Hierarchical Winner-Take-All Circuits Achieve Superior Compositional Reasoning with Dramatically Fewer Parameters
Key Takeaways
- ▸HWTA circuits achieve compositional generalization with orders of magnitude fewer parameters than transformers—a 164-param model beats a 6.5M-param transformer by 94 points on SCAN
- ▸The architecture replaces attention with discrete routing and slot-based message passing, where slots communicate by carrying source state information enabling multi-hop reasoning
- ▸The content-structure separation principle—learning structure while passing content unchanged—generalizes across different task types (graphs, sequences, arithmetic) with task-specific instantiations
Summary
A new neural architecture called Hierarchical Winner-Take-All (HWTA) circuits has demonstrated remarkable performance on compositional reasoning tasks, beating transformer baselines by significant margins while using substantially fewer parameters. Most notably, a 164-parameter HWTA model achieved 100% accuracy on the SCAN add-jump benchmark, outperforming a 6.5M-parameter transformer by 93.6 points. The architecture replaces softmax attention with discrete routing over a fixed slot bank, enabling more efficient information flow and reasoning.
The key architectural innovation involves enabling slots to communicate by carrying source-slot state information through message passing. This one-line fix allows information to flow along graph edges through the routing structure over multiple propagation steps, enabling genuine multi-hop reasoning to emerge.

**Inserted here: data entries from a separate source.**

-- ==== Sys2Proof/Machine/Correct.lean ====
section
/-! DEFINITION. Per-pixel correction (`05_pixel_correction.md`): the calibration word, the correction chain,
neighbour fill, dither, wear sampling, the aging step and the update queue. -/

namespace Sys2Proof.Machine

/-! ### The calibration word (R156, R157) -/

/-- Index of a pixel: lane, tile line, pixel. -/
def pixIdx (lane line p : Nat) : Nat := lane * 16384 + line * 128 + p

/-- Stoker address of the working copy of word `i`. -/
def calAddr (i : Nat) : Nat := 0x21800000 + 4 * i

/-- The working-copy calibration word `i`. -/
def calWord (s : State) (i : Nat) : Nat := ld32 s (calAddr i)

/-- Word `i` reads uncorrectable. -/
def calBad (s : State) (i : Nat) : Bool := eccBadAt s (calAddr i)

/-- GAIN of a word. -/
def calGain (w : Nat) : Nat := bits w 20 12
/-- BIN of a word. -/
def calBin (w : Nat) : Nat := bits w 16 4
/-- SEL of a word. -/
def calSel (w : Nat) : Nat := bits w 14 2
/-- AGE of a word. -/
def calAge (w : Nat) : Nat := bits w 8 6
/-- TCLASS of a word. -/
def calTclass (w : Nat) : Nat := bits w 4 4

/-- Pixels of the part. -/
def pixelCount (s : State) : Nat := laneCount s * 16384

/-- Pixels with SEL = 0b11 in the working copy (COR.FILLSTAT.DEAD). -/
def deadCount (s : State) : Nat :=
  (s.mem.filter (fun c => 0x21800000 ≤ c.1 && c.1 < 0x21C00000 && c.1 % 4 == 1 && 192 ≤ c.2.toNat)).length

/-- COR.FILLSTAT.DEAD follows the working copy. -/
def setDead (s : State) : State := wr Reg.COR_FILLSTAT_DEAD (min 65535 (deadCount s)) s

/-! ### The table windows (R186) -/

/-- A used location of the table windows, by offset from the block's base. -/
def corUsed (o : Nat) : Bool :=
  if 0x1000 ≤ o && o < 0x1C00 then decide ((o - 0x1000) % 0x40 < 34)
  else (0x1C00 ≤ o && o < 0x1E00) || (0x2000 ≤ o && o < 0x3020)

/-- Halfword of a table window. -/
def corTab (s : State) (o : Nat) : Nat := ld16 s (0x40080000 + o)

/-- Loads the windows from offset 0x1000 on; unused locations take nothing. -/
def storeCorTables (b : Bytes) (s : State) : State :=
  let used := (b.zipIdx).map (fun e => if corUsed (0x1000 + e.2) then e.1 else 0)
  stBytes 0x40081000 used s

/-! ### Factors (R164 to R166) -/

/-- Gbin: the 17-point curve of selection and class at `v`. -/
def gbin (s : State) (sel cls v : Nat) : Nat :=
  let p := fun j => corTab s (0x1000 + 0x40 * (16 * sel + cls) + 2 * j)
  if 0x100000 ≤ v then p 16
  else
    let j := v / 65536
    let f : Int := (v % 65536 : Nat)
    ((p j : Int) + (((p (j + 1) : Int) - p j) * f + 0x8000) / 65536).toNat

/-- Points of a temperature curve: (T, factor). -/
def tempCurve (s : State) (o : Nat) : List (Int × Nat) :=
  (List.range 8).map (fun k => (sx 16 (corTab s (o + 4 * k)), corTab s (o + 4 * k + 2)))

/-- Temperatures of a curve increase strictly. -/
def tempsRise (c : List (Int × Nat)) : Bool :=
  (List.range 7).all (fun k => decide ((c.getD k (0, 0)).1 < (c.getD (k + 1) (0, 0)).1))

/-- Linear interpolation on a curve with the end values held, rounded half up (R162). -/
def lerpCurve (c : List (Int × Nat)) (t : Int) : Nat :=
  match c with
  | [] => 0
  | [a] => a.2
  | a :: b :: rest =>
    if t ≤ a.1 then a.2
    else if t < b.1 then ((a.2 : Int) + roundDivI (((b.2 : Int) - a.2) * (t - a.1)) (b.1 - a.1).toNat).toNat
    else lerpCurve (b :: rest) t

/-- Temperature that the content in render takes for a lane (R117): none where the tile has reported no
valid temperature for 16 frames (R165). -/
def tileTemp (s : State) (lane : Nat) : Option Int :=
  match SMap.find s.gte.dt lane with
  | some v => if v / 65536 < 16 then some (sx 16 v) else none
  | none => none

/-- Gtherm (R165). -/
def gtherm (s : State) (cls lane : Nat) : Nat :=
  let c := tempCurve s (0x1C00 + 0x20 * cls)
  if !tempsRise c then 0x4000
  else match tileTemp s lane with
    | some t => lerpCurve c t
    | none => c.foldl (fun m q => min m q.2) 0xFFFF

/-- Gage (R166). -/
def gage (s : State) (cls k : Nat) : Nat := corTab s (0x2000 + 0x80 * cls + 2 * k)

/-! ### The correction chain (R162, R163, R174) -/

/-- The total factor k of a pixel with target `v` (R162). -/
def corFactor (s : State) (w lane v : Nat) : Nat :=
  let gb := gbin s (calSel w) (calBin w) v
  let gt := gtherm s (calTclass w) lane
  let ga := gage s (calBin w) (calAge w)
  let k := calGain w * gb / 2 ^ 11
  let k := min 0xFFFFF (k * gt / 2 ^ 14)
  let k := min 0xFFFFF (k * ga / 2 ^ 14)
  min k (rd s Reg.COR_LIMIT_KMAX)

/-- The dither matrix B of R174. -/
def ditherB (line p : Nat) : Nat :=
  ([0, 8, 2, 10, 12, 4, 14, 6, 3, 11, 1, 9, 15, 7, 13, 5] : List Nat).getD (line % 4 * 4 + p % 4) 0

/-- The 16-bit code of c20 (R174). -/
def dither (c20 line p fcnt : Nat) : Nat :=
  min 0xFFFF ((c20 + (ditherB line p + 7 * (fcnt % 16)) % 16) / 16)

/-! ### Neighbour fill (R171 to R173) -/

/-- v5 of a pixel of the content in render. -/
def v5Of (s : State) (i : Nat) : Nat := SMap.getD s.cor.v5 i 0

/-- A pixel is dead for this content: SEL = 0b11, or its word is uncorrectable. -/
def pixDead (s : State) (i : Nat) : Bool := calBad s i || calSel (calWord s i) == 3

/-- The neighbours of pixel (line, p) in its tile. -/
def neighbours (line p : Nat) : List (Nat × Nat) :=
  (if 0 < p then [(line, p - 1)] else []) ++ (if p < 127 then [(line, p + 1)] else []) ++
    (if 0 < line then [(line - 1, p)] else []) ++ (if line < 127 then [(line + 1, p)] else [])

/-- A pixel may take a share. -/
def isDonor (s : State) (i : Nat) : Bool :=
  !pixDead s i && !bit (calWord s i) 0 && SMap.getD s.gte.mask i 0x1000 == 0x1000

/-- The share that a dead pixel offers each neighbour. -/
def fillShare (s : State) (i : Nat) : Nat := v5Of s i * rd s Reg.COR_FILL_GAIN / 2 ^ 15 / 4

/-- The fill that a pixel takes. -/
def pixFill (s : State) (lane line p : Nat) : Nat :=
  if rdb s Reg.COR_CTRL_FILL_EN && isDonor s (pixIdx lane line p) then
    (neighbours line p).foldl (fun a n =>
      let j := pixIdx lane n.1 n.2
      if pixDead s j then a + fillShare s j else a) 0
  else 0

/-- A dead pixel with vd > 0 from which no neighbour took a share. -/
def pixUnfilled (s : State) (lane line p : Nat) : Bool :=
  let i := pixIdx lane line p
  pixDead s i && 0 < v5Of s i &&
    !(rdb s Reg.COR_CTRL_FILL_EN && (neighbours line p).any (fun n => isDonor s (pixIdx lane n.1 n.2)))

/-- The code of a pixel after the dither (R162, R172, R174). -/
def corCode (s : State) (lane line p : Nat) : Nat :=
  let i := pixIdx lane line p
  if pixDead s i then 0
  else
    let w := calWord s i
    let fill := pixFill s lane line p
    let v := if 0 < fill then min (SMap.getD s.cor.env i 0xFFFFF) (v5Of s i + fill) else v5Of s i
    dither (min 0xFFFFF (v * corFactor s w lane v / 2 ^ 14)) line p s.gte.seq

/-! ### Wear (R175) -/

/-- The wear weight of a lane (R175), each curve point limited to 0x400. -/
def wearWeight (s : State) (lane : Nat) : Nat :=
  let c := (tempCurve s 0x3000).map (fun q => (q.1, min 0x400 q.2))
  match tileTemp s lane with
  | some t => lerpCurve c t
  | none => c.foldl (fun m q => max m q.2) 0

/-- The accumulator of a pixel; an uncorrectable word reads 0 (R184). -/
def wearA (s : State) (i : Nat) : Nat := if s.cor.badA.contains i then 0 else SMap.getD s.cor.wearA i 0

/-- Sets an accumulator. -/
def setWearA (i v : Nat) (s : State) : State :=
  { s with cor := { s.cor with
      wearA := if v = 0 then SMap.del s.cor.wearA i else SMap.put s.cor.wearA i v
      badA := s.cor.badA.filter (· != i) } }

/-- One wear sample of a pixel; the LFSR value r is free (R175, log entry 5). -/
def wearSample (lane i code : Nat) (s : State) : State :=
  let (r, s) := freeBelow (2 ^ 20) s
  let a := wearA s i + (code * wearWeight s lane + r) / 2 ^ 20
  s |> setWearA i (min 0xFFFF a) |> when (0xFFFF ≤ a) (satInc Reg.COR_WEARCNT_SAT 1)

/-! ### One tile line (R162, R173, R184) -/

/-- What the read of a word that is uncorrectable leaves (R184). -/
def calEccSeen (i : Nat) (s : State) : State :=
  if calBad s i then
    s |> wr Reg.COR_STATUS_ECCU 1 |> wr Reg.COR_ECCADDR_IDX i |> satInc Reg.COR_ECCCNT_UNCORR 1
      |> raise 0x090 (calAddr i)
  else s

/-- A thermal curve whose temperatures do not increase is reported once per content frame (R165). -/
def thermSeen (i : Nat) (s : State) : State :=
  if !s.cor.tblUp && !pixDead s i && !tempsRise (tempCurve s (0x1C00 + 0x20 * calTclass (calWord s i))) then
    raise 0x092 0 { s with cor := { s.cor with tblUp := true } }
  else s

/-- COR emits pixel (line, p) of a lane: its code, with what the reads leave. -/
def corPixel (lane line p : Nat) (s : State) : Nat × State :=
  let i := pixIdx lane line p
  let code := corCode s lane line p
  let s := s |> calEccSeen i |> thermSeen i
    |> when (pixUnfilled s lane line p) (fun s => { s with cor := { s.cor with unfilled := s.cor.unfilled + 1 } })
    |> when (s.cor.wearNow && rdb s Reg.COR_CTRL_WEAR_EN) (wearSample lane i code)
  (code, s)

/-! ### The aging step (R176, R177) -/

/-- Aging thresholds of a class, THR(c, 0) = 0 first. -/
def thrList (thr : Nat → Nat) : List Nat := 0 :: (List.range 63).map (fun k => thr (k + 1))

/-- The largest k with THR(k) ≤ W, up to the first decrease of the table. -/
def ageStepGo (l : List Nat) (prev k best w : Nat) : Nat :=
  match l with
  | [] => best
  | t :: rest => if t < prev then best else ageStepGo rest t (k + 1) (if t ≤ w then k else best) w

/-- The aging step of a wear value. -/
def ageStep (thr : Nat → Nat) (w : Nat) : Nat := ageStepGo (thrList thr) 0 0 0 w

/-- THR(c, k) of COR's window. -/
def corThr (s : State) (cls k : Nat) : Nat := if k = 0 then 0 else corTab s (0x2800 + 0x80 * cls + 2 * k)

/-- The threshold table of some class decreases. -/
def thrDecreases (s : State) : Bool :=
  (List.range 16).any (fun c => (List.range 63).any (fun k => decide (corThr s c (k + 1) < corThr s c k)))

/-- A word with another AGE. -/
def withAge (w a : Nat) : Nat := w - calAge w * 256 + a * 256

/-! ### The update queue (R179 to R181) -/

/-- LEVEL and UPD_PEND follow the queue. -/
def setUpdLevel (s : State) : State :=
  s |> wr Reg.COR_UPDSTAT_LEVEL s.cor.queue.length |> wr Reg.COR_STATUS_UPD_PEND (b2n (!s.cor.queue.isEmpty))

/-- TPR gives a tile in service the new select of a pixel (R170, R224). -/
def pushSel (i sel : Nat) (s : State) : State :=
  let lane := i / 16384
  if inService s lane then
    pushSet lane 0x04 (leBytes 4 s.gte.seq ++ leBytes 1 (i / 128 % 128) ++ leBytes 1 (i % 128) ++
      leBytes 1 1 ++ leBytes 1 0 ++ leBytes 1 sel) s
  else s

/-- One entry applies (R179, R184, R553): an entry for half a word whose 64-bit word is uncorrectable stores
nothing; a REPAIR entry writes the whole 64-bit word from the eMRAM image. -/
def applyUpd (u : Upd) (s : State) : State :=
  let before := calSel (calWord s u.idx)
  let s :=
    if u.repair then
      psWrite (calAddr u.idx / 8 * 8) (ldBytes s (0x30400000 + 4 * u.idx / 8 * 8) 8) s
    else psWrite (calAddr u.idx) (leBytes 2 u.data) s
  let after := calSel (calWord s u.idx)
  s |> wrapInc Reg.COR_UPDSTAT_APPLIED 1 |> when (before != after) (pushSel u.idx after)

/-- An entry is pushed: dropped by a full queue, applied at once while the raster is stopped. -/
def pushUpd (u : Upd) (s : State) : State :=
  if pixelCount s ≤ u.idx then s
  else if !rasterOn s then s |> applyUpd u |> setDead
  else if 256 ≤ s.cor.queue.length then s |> wr Reg.COR_STATUS_UPD_OVF 1 |> raise 0x093 0
  else setUpdLevel { s with cor := { s.cor with queue := s.cor.queue ++ [u] } }

/-- The active of a pair holds its entries for a UPD_AT at least two frames ahead and sends them as UPDQ (R521). -/
def pairUpd (u : Upd) (s : State) : State :=
  if !(pairOp s && role s == 1 && rasterOn s) then s
  else
    let soon := (rd s Reg.RAS_FCNT_FCNT + 2) % 2 ^ 32
    let ahead := (rd s Reg.COR_UPD_AT_FCNT + 2 ^ 32 - soon) % 2 ^ 32 < 2 ^ 31
    s |> when (!(rdb s Reg.COR_UPD_CTRL_AT_EN && ahead)) (fun s =>
          s |> wr Reg.COR_UPD_AT_FCNT soon |> wr Reg.COR_UPD_CTRL_AT_EN 1)
      |> (fun s => sendPtn 8 (leBytes 4 (rd s Reg.COR_UPD_AT_FCNT) ++ leBytes 2 1 ++ zeroBytes 2 ++
          leBytes 4 (u.idx + 2 ^ 20 * b2n u.repair) ++ leBytes 2 u.data) s)

/-- An entry of this device's own: the standby of a pair queues none (R521). -/
def ownUpd (u : Upd) (s : State) : State := if isStandby s then s else s |> pairUpd u |> pushUpd u

/-- The word of a pixel as the entries that wait in the queue will leave it (R180). -/
def comingWord (s : State) (i : Nat) : Nat :=
  (s.cor.queue.filter (fun u => u.idx == i)).foldl (fun w u =>
    if u.repair then ld32 s (0x30400000 + 4 * i) else w - w % 65536 + u.data % 65536) (calWord s i)

/-- UPDATE_QUEUE_APPLY (R180): the queue at the start of the content whose SEQ is `gte.seq`. -/
def applyQueue (s : State) : State :=
  if s.cor.missed || !rdb s Reg.COR_UPD_CTRL_AT_EN || rd s Reg.COR_UPD_AT_FCNT == s.gte.seq then
    let q := s.cor.queue
    { s with cor := { s.cor with queue := [], missed := false } } |> forEach q applyUpd |> setDead |> setUpdLevel
  else s

/-- UPD_DATA_WRITE (R179). -/
def doUpdDataWrite (data : Nat) (s : State) : State :=
  if mainOn s.dev.state then
    ownUpd ⟨rdb s Reg.COR_UPD_IDX_REPAIR, rd s Reg.COR_UPD_IDX_IDX, data % 65536⟩ s
  else s

/-- AT_EN_WRITE (R180): a start that has passed lets the entries apply at the next one. -/
def doAtEnWrite (on : Bool) (s : State) : State :=
  if !mainOn s.dev.state then s
  else
    let s := wr Reg.COR_UPD_CTRL_AT_EN (b2n on) s
    let ahead := (rd s Reg.COR_UPD_AT_FCNT + 2 ^ 32 - (s.gte.seq + 1) % 2 ^ 32) % 2 ^ 32
    if on && rasterOn s && 2 ^ 31 ≤ ahead then
      wr Reg.COR_STATUS_UPD_MISS 1 { s with cor := { s.cor with missed := true } }
    else s

/-! ### One lane of a wear pass (R176, R177) -/

/-- Stoker address of the wear value of word `i`. -/
def wearAddr (i : Nat) : Nat := 0x30800000 + 2 * i

/-- The pass over one pixel: the new wear value, with the accumulator and the queued step. A wear value that
reads uncorrectable is rewritten as THR(BIN, AGE), and its accumulator is kept. -/
def wearPixel (i : Nat) (s : State) : Nat × State :=
  let w := calWord s i
  let thr := corThr s (calBin w)
  if eccBadAt s (wearAddr i) then
    (thr (calAge w), raise 0x094 (wearAddr i) s)
  else
    let a := wearA s i
    let v := min 0xFFFF (ld16 s (wearAddr i) + a / 14400)
    let k := ageStep thr v
    (v, s |> when (a != 0) (setWearA i (a % 14400))
      |> when (!calBad s i && calAge w < k) (ownUpd ⟨false, i, withAge (comingWord s i) k % 65536⟩))

/-- The pass over `n` pixels from word `i`: the wear values in order. -/
def wearRow (i n : Nat) (s : State) : Bytes × State :=
  match n with
  | 0 => ([], s)
  | k + 1 =>
    let (v, s) := wearPixel i s
    let (rest, s) := wearRow (i + 1) k s
    (leBytes 2 v ++ rest, s)

/-- The pass over the 512 lines of a lane: the lines of the wear map that change, by eMRAM offset. -/
def wearLane (lane : Nat) (s : State) : List (Nat × Bytes) × State :=
  (List.range 512).foldl (fun (acc : List (Nat × Bytes) × State) l =>
    let i := lane * 16384 + 32 * l
    let old := ldBytes acc.2 (wearAddr i) 64
    let bad := eccBadIn acc.2 (wearAddr i) 64
    let (fresh, s) := wearRow i 32 acc.2
    (if fresh = old && !bad then acc.1 else acc.1 ++ [(0x800000 + 2 * i, fresh)], s)) ([], s)

/-! ### The meanings of the rows -/

/-- UPD_DATA_WRITE (R179). -/
def execUpdDataWrite (data : Nat) (s : State) : Out :=
  .next (doUpdDataWrite data s)

/-- AT_EN_WRITE (R180). -/
def execAtEnWrite (on : Bool) (s : State) : Out :=
  .next (doAtEnWrite on s)

end Sys2Proof.Machine
end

The principle of content-structure separation—where structure is learned while content passes through unchanged—is instantiated differently for different task types, using edge-aware gather-scatter operations for graph tasks, positional slot buffers for sequence tasks, and bilinear operation tables for arithmetic tasks.
HWTA circuits demonstrated consistent superiority across five compositional reasoning benchmarks: CLUTRR (+44.0 points at k=10 with matched parameters), SCAN variants (+78.7 to +93.6 points), CruxMini (+84.8 points), ListOps (+58.3 points), and Graph reasoning tasks (up to +9.2 points). The reproducible results span multiple seeds and include fully open-source implementations, from the minimal 164-parameter symbolic variant to fully-learned models with up to 1.5B parameters.
- Results are consistent across five benchmarks and fully reproducible with open-source code, suggesting HWTA may be a fundamental alternative to attention for compositional tasks
Editorial Opinion
This research challenges the near-universal assumption that attention is necessary for reasoning tasks and demonstrates that discrete routing over learned slot structures can achieve superior compositional generalization with dramatically fewer parameters. If these results hold up to scrutiny and generalize beyond the tested benchmarks, this could represent a significant shift in how we design architectures for reasoning. The emphasis on reproducibility, full code release, and honest reporting of ablations across multiple seeds sets a strong standard for ML research.